EXERCISE BRIEF: Could you return every line of the material that contains the word "wsEntryComplete"?

○ ○ ○

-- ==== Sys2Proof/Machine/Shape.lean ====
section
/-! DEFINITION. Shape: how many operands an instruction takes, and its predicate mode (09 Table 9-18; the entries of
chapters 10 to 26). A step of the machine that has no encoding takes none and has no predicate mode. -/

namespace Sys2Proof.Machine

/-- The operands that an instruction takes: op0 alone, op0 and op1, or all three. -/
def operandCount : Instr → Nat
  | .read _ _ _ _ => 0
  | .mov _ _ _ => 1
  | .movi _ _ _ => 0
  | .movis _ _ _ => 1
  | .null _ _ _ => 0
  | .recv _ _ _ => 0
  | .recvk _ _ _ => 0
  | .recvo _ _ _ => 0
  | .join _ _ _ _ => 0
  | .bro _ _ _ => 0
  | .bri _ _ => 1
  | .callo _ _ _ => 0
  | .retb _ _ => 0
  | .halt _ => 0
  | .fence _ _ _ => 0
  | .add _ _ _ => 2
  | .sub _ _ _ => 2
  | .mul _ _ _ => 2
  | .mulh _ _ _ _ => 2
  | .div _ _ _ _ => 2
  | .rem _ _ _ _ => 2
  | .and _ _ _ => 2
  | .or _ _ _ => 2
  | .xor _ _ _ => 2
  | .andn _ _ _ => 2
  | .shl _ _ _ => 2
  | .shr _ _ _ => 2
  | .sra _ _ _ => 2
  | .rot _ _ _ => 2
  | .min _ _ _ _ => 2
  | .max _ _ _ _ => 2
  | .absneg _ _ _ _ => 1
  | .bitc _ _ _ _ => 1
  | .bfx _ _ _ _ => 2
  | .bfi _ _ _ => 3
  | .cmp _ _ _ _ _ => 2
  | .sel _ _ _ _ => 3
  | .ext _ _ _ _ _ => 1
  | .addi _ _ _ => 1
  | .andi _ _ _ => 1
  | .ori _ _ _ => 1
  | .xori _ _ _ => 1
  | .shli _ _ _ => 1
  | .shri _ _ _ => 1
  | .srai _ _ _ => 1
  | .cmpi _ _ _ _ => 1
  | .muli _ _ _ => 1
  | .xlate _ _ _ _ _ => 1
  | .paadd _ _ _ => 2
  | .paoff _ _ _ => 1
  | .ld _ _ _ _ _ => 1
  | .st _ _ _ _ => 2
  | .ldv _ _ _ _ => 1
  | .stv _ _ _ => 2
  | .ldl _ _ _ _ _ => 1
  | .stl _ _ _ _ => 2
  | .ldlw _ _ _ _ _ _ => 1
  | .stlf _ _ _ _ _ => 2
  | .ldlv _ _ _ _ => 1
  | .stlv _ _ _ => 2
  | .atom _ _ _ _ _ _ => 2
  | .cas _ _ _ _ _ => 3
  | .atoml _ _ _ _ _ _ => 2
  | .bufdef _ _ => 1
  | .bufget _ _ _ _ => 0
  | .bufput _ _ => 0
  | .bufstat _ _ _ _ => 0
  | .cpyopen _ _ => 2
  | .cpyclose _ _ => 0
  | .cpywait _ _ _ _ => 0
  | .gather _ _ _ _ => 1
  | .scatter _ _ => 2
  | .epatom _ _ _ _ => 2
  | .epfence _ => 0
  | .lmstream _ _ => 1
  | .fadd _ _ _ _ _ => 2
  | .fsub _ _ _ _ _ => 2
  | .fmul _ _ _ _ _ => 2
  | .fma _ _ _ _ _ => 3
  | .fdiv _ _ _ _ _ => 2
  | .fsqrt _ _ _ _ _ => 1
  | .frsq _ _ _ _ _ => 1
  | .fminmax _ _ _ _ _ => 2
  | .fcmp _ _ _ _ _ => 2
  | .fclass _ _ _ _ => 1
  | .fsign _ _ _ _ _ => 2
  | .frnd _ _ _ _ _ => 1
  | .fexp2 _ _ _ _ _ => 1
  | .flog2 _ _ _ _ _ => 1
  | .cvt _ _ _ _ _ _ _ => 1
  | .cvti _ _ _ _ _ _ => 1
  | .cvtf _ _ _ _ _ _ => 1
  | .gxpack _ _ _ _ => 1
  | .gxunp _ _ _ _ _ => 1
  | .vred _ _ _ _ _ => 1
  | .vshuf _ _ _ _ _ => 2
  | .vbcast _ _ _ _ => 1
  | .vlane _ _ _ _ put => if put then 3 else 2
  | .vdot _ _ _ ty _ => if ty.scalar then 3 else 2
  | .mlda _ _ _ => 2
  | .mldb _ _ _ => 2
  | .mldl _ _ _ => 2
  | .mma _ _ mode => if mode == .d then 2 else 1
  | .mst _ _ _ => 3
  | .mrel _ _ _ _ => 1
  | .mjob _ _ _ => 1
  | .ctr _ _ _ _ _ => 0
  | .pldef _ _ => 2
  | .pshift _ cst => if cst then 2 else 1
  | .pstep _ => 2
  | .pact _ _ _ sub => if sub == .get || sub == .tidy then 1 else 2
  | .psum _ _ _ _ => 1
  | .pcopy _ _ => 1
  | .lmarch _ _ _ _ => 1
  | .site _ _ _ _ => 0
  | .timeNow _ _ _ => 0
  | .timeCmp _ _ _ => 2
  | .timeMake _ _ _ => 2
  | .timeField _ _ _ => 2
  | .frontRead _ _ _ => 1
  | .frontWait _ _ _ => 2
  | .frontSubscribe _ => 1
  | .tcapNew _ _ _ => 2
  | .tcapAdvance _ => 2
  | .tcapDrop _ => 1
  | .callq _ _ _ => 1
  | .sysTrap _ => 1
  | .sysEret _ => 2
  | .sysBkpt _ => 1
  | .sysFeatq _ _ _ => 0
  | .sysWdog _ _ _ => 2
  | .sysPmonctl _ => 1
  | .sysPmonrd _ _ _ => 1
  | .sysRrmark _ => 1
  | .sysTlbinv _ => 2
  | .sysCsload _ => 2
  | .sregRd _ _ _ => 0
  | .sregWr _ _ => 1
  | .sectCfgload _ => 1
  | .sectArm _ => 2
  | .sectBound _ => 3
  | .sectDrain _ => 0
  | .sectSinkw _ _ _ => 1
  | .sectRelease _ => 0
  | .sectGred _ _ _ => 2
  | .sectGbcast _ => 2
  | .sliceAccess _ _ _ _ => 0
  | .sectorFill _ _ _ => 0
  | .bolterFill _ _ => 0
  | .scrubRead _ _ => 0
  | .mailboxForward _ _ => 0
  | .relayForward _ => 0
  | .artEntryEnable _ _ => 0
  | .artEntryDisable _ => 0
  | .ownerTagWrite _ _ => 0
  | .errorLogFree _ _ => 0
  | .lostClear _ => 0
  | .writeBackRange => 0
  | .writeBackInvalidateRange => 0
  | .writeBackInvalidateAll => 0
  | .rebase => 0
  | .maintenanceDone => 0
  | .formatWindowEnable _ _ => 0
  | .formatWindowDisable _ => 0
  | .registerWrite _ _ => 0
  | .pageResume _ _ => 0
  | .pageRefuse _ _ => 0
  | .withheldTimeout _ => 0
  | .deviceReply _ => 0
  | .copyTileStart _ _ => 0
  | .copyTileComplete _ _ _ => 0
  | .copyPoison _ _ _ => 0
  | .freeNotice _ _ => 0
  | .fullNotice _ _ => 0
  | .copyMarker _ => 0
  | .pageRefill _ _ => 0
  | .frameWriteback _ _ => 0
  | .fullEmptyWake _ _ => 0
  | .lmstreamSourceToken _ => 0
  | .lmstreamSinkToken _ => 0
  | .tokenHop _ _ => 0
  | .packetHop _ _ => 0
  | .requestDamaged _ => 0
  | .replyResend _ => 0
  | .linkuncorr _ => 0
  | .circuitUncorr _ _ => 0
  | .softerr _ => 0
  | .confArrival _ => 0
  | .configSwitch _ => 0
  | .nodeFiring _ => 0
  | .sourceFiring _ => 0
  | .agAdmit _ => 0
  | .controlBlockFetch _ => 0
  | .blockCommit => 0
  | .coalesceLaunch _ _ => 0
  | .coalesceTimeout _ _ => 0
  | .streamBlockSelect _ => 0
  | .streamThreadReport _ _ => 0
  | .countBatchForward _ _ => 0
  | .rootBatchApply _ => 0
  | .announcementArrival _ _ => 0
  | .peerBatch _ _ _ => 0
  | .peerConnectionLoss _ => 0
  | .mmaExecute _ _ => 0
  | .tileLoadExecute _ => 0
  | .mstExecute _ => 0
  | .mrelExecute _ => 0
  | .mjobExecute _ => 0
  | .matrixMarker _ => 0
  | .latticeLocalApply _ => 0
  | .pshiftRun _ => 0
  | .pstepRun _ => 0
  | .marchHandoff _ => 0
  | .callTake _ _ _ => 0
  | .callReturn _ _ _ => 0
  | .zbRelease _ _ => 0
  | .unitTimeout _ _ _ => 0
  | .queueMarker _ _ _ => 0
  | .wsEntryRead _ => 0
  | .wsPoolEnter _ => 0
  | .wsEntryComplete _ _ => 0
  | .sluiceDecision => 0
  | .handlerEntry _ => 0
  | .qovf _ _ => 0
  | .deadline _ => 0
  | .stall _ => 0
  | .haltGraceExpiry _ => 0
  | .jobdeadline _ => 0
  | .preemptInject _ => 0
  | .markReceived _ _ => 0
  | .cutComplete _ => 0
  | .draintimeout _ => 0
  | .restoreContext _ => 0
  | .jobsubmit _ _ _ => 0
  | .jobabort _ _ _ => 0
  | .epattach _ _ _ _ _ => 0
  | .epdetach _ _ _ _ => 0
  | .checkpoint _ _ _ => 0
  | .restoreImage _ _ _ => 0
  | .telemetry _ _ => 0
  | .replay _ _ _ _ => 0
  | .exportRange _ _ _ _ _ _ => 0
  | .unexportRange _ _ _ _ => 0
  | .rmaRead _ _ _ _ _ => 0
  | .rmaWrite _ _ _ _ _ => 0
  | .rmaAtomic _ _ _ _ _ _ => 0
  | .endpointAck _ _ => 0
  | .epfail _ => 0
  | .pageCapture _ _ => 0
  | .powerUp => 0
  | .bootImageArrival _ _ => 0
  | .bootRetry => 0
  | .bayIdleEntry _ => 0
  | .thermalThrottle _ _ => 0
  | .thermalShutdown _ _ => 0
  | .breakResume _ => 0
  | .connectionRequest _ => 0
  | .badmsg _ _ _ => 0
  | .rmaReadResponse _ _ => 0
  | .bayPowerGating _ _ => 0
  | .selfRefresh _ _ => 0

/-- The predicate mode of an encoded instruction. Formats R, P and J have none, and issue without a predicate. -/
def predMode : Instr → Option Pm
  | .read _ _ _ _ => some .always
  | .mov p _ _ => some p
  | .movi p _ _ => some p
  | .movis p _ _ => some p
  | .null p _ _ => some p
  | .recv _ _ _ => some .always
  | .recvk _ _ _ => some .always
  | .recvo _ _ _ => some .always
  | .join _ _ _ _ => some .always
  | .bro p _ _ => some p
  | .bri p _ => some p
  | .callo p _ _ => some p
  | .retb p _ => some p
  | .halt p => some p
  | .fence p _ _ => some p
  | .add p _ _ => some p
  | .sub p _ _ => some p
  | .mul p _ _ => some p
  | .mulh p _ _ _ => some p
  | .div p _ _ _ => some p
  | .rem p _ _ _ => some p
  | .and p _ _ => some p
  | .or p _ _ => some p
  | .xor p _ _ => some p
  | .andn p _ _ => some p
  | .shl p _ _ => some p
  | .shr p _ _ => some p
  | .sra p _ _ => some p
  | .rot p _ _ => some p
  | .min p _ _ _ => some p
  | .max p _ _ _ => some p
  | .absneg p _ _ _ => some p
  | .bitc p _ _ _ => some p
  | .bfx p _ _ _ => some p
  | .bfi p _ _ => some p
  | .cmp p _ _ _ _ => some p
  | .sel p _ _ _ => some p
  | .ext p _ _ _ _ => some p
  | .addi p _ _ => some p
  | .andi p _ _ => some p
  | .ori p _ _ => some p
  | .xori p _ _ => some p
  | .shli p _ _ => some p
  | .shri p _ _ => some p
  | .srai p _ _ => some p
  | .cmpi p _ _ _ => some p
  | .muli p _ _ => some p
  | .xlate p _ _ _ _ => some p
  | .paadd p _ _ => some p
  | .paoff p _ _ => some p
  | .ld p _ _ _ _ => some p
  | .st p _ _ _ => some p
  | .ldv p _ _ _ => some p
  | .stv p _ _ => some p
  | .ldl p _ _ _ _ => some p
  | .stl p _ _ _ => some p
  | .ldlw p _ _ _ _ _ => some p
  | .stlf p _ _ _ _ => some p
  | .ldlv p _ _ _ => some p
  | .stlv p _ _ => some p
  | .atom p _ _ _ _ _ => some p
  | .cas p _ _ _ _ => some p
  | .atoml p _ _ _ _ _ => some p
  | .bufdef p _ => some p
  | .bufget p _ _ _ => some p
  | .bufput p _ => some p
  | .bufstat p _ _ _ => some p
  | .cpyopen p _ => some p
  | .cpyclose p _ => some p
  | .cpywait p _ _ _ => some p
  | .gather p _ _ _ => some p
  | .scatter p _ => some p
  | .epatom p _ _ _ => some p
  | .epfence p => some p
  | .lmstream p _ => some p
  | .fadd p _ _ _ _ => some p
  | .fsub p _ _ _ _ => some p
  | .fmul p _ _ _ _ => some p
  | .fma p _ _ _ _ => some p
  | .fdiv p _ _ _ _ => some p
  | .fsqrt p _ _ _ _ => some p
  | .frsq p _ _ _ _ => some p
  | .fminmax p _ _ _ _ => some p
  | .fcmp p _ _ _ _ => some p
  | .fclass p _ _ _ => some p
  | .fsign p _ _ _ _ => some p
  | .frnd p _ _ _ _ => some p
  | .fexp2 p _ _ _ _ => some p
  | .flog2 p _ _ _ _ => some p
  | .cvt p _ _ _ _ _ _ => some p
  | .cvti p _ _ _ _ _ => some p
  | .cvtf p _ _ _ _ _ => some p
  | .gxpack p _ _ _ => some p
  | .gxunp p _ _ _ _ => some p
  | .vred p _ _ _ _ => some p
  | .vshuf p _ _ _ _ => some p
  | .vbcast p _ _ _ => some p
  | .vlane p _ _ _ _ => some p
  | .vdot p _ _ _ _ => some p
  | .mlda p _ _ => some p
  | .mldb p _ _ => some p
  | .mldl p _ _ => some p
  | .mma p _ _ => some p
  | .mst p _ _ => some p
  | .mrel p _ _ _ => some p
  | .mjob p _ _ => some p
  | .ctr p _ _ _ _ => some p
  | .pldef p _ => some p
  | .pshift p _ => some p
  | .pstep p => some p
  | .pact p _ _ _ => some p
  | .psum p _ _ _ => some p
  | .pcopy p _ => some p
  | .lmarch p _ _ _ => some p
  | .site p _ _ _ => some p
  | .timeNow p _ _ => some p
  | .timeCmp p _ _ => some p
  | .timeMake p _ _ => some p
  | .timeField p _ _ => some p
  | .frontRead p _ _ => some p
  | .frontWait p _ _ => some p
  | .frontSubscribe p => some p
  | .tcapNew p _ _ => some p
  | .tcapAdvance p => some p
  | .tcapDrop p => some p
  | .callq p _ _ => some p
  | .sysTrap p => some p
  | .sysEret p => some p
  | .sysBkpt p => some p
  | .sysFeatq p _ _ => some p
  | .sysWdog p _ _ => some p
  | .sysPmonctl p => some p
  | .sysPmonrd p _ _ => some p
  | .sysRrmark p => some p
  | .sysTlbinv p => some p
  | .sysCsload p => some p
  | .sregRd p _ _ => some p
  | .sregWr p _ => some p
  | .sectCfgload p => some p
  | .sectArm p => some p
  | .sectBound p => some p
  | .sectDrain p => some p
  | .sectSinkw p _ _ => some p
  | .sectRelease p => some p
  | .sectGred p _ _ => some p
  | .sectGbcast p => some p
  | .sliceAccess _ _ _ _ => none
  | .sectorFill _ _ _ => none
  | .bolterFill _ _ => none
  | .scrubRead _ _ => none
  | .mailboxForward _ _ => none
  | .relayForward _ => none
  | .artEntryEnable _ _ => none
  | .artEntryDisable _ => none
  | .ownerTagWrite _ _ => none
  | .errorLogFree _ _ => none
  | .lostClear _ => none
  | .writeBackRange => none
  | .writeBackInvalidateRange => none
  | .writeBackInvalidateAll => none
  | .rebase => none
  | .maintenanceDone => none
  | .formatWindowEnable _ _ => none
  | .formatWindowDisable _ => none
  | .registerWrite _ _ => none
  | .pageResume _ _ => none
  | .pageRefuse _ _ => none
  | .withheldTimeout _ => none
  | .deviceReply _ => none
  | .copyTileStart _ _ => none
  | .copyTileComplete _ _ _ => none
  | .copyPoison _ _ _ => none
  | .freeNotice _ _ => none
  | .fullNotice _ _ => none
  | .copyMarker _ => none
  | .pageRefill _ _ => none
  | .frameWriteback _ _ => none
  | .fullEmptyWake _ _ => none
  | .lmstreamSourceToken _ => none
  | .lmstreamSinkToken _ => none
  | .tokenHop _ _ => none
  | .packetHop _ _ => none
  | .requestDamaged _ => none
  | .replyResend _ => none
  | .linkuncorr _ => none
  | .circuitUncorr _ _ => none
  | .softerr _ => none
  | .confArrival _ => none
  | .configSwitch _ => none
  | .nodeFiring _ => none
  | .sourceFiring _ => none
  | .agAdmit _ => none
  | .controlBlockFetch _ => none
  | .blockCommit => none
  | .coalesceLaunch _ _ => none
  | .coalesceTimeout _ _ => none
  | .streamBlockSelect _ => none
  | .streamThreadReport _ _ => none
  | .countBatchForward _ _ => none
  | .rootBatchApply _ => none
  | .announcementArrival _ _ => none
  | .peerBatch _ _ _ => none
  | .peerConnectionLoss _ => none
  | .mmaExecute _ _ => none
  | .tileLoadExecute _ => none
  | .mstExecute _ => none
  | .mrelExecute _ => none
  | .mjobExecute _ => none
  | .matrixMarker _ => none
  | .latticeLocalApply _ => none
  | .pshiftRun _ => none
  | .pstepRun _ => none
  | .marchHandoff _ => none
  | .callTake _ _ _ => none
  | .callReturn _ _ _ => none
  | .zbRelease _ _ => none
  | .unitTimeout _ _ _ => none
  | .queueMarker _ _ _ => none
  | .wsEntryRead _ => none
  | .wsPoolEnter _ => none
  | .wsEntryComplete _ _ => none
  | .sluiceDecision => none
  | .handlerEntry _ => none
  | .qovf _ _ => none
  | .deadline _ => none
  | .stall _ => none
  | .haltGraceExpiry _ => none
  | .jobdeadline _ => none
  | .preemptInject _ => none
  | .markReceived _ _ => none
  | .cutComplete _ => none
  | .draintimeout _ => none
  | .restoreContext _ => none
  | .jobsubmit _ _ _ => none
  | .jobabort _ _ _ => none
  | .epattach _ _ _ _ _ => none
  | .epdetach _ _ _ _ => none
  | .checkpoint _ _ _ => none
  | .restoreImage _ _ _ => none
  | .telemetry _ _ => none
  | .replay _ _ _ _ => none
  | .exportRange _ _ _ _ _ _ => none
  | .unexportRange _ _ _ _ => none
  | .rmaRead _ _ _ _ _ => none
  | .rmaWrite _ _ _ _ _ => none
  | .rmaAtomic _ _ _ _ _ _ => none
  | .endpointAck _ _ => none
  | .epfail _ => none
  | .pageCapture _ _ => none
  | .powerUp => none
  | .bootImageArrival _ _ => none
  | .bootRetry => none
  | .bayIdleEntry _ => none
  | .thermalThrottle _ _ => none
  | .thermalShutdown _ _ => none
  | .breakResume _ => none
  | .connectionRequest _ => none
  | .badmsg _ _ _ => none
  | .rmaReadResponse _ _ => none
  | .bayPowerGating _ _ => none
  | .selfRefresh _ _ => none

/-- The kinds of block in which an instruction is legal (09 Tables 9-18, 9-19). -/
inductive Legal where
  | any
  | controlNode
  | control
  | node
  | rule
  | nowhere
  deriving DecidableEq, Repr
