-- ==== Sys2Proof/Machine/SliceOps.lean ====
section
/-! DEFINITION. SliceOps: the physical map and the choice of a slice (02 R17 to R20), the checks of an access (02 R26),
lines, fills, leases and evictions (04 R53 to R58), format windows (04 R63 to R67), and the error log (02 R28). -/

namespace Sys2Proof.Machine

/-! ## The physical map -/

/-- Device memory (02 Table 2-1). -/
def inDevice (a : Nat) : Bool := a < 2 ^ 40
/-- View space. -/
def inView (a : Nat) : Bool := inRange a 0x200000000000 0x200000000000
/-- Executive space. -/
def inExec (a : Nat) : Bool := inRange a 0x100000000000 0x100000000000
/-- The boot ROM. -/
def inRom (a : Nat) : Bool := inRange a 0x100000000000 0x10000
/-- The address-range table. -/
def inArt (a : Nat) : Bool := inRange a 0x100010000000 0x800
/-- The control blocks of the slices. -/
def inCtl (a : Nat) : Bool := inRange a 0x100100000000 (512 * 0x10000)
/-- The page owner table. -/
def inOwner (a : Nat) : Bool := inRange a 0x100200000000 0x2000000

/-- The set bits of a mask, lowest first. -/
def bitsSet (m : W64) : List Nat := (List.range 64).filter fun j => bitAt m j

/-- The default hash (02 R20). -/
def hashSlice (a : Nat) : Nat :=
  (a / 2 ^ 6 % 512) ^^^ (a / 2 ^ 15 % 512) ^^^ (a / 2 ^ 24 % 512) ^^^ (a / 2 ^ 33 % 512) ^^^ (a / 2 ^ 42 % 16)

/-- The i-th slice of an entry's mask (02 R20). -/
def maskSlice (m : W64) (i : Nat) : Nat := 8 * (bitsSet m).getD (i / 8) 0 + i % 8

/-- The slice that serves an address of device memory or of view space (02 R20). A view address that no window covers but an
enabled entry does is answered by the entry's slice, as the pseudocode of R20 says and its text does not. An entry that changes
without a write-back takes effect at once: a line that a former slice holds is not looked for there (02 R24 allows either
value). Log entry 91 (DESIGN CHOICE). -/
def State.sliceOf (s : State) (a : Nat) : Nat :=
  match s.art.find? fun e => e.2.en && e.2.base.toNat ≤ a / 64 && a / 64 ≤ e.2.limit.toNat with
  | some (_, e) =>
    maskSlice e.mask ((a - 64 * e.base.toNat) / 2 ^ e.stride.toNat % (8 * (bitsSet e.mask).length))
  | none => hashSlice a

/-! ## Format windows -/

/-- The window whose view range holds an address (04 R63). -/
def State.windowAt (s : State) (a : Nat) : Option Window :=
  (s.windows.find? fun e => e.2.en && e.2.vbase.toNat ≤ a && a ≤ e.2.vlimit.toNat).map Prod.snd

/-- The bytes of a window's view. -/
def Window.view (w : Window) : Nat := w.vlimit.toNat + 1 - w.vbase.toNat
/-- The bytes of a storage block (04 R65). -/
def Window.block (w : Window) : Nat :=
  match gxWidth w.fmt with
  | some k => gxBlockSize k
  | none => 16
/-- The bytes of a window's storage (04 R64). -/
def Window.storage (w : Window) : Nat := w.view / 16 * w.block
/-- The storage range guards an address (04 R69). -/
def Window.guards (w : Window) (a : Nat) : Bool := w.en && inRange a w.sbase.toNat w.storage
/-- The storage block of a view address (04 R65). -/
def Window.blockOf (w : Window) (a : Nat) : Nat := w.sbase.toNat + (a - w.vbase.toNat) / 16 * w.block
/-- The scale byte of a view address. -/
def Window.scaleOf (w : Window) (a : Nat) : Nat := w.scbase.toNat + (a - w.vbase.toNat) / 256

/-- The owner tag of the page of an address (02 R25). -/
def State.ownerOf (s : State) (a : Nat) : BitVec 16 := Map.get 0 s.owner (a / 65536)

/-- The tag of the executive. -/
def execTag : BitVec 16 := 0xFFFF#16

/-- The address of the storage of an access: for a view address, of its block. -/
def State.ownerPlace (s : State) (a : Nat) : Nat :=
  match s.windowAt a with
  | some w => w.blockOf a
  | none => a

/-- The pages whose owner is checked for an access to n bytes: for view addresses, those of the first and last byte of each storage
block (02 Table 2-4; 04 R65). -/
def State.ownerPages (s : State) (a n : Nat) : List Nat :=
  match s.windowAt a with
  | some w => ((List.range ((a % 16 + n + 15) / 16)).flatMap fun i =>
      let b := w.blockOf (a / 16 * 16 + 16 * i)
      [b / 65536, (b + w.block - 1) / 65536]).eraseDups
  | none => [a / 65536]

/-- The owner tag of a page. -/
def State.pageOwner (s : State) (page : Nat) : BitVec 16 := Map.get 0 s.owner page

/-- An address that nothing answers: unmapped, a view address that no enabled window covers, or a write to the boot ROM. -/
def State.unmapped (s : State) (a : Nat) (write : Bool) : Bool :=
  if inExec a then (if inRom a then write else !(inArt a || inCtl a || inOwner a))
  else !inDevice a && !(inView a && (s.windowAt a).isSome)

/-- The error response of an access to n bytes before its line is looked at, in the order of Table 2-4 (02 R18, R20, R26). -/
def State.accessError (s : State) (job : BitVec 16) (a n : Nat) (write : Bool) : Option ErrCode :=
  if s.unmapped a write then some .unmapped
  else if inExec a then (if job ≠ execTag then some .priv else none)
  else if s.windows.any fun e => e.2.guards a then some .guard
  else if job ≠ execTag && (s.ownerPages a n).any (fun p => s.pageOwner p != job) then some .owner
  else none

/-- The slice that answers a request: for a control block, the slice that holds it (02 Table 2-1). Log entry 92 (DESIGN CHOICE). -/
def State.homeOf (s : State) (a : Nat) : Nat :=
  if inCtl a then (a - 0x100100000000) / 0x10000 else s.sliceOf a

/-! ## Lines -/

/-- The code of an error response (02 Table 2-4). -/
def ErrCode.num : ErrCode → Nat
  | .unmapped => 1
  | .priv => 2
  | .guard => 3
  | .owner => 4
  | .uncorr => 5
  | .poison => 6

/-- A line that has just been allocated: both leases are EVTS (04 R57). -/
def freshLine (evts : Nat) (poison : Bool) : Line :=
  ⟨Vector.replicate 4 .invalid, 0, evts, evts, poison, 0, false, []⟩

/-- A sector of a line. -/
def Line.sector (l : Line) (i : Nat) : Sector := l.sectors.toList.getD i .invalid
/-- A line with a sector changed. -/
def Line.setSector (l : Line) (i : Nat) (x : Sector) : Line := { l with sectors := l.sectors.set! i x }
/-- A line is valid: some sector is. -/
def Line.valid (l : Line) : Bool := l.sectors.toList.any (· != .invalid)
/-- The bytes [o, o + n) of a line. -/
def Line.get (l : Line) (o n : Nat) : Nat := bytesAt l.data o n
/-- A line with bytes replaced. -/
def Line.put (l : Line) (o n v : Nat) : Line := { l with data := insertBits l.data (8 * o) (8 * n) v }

○ ○ ○

ANSWER BOX:
  | .wsEntryComplete _ _ => 0
  | .wsEntryComplete _ _ => none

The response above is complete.